Overall, the manuscript is presented in a clear fashion and methods and materials are presented with sufficient detail so the study could be reproduced by independent researchers. The study uses an innovative, albeit not novel, paradigm to investigate two independent processes underlying BM perception. The results are novel and have the potential to have wide-reaching impact on multiple fields.

We appreciate the your positive feedback very much.

Weaknesses:

The manuscript has improved in clarity and conceptual and methodological considerations in response to the last review. However, the reported results still provide incomplete support for the claims the authors make in the paper.

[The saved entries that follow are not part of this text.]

-- ==== Sys2Proof/Machine/Tracker.lean ====
section
/-! DEFINITION. The meanings of TRACK, SEQ_NEXT, SEQ_CHECK (41_tracker_ops.md). -/

namespace Sys2Proof.Machine

/-- TRACK (R100, R101). -/
def execTrack (dir : Dir) (serial : Serial) (s : State) : Result :=
  match s.register dir serial with
  | .error st => raise st s
  | .ok s' => finish resultN s'

/-- SEQ_NEXT (R102). -/
def execSeqNext (serial : Serial) (s : State) : Result :=
  match s.allocate serial with
  | .error st => raise st s
  | .ok (v, s') => finish (resultQ serial v) s'

/-- SEQ_CHECK (R104). -/
def execSeqCheck (serial : Serial) (seq : Byte) (s : State) : Result :=
  match s.accept serial seq with
  | .error st => raise st s
  | .ok s' => finish (resultQ serial seq) s'

end Sys2Proof.Machine
end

In relation to other reviewers' earlier comments, the model notation used is still not consistent and model results are reported incompletely, which make it difficult to gain a full picture of the data and how they support the authors' secondary claims. For instance, across the models in the supplementary materials, ß coefficients are only reported selectively which makes it difficult to assess the model as a whole. Furthermore, different terms (task 1, task 2 vs. BM-Local, BM-global) are used to refer to the same levels of a variable, and it is unclear which levels of a dummy variable correspond to which task, making it overall very difficult to comprehend the modelling procedure.

Thanks for pointing out these issues. In the revised version, we have unified the terminology by consistently referring to task types as BM-Local, BM-Global, BM-General. Additionally, we have provided clarification on the interpretation of dummy variables in relation to model construction. Furthermore, we corrected the model results and included all statistics in Table S1, S2, and S3. For more detailed information, please refer to the response to your Recommendations for the authors.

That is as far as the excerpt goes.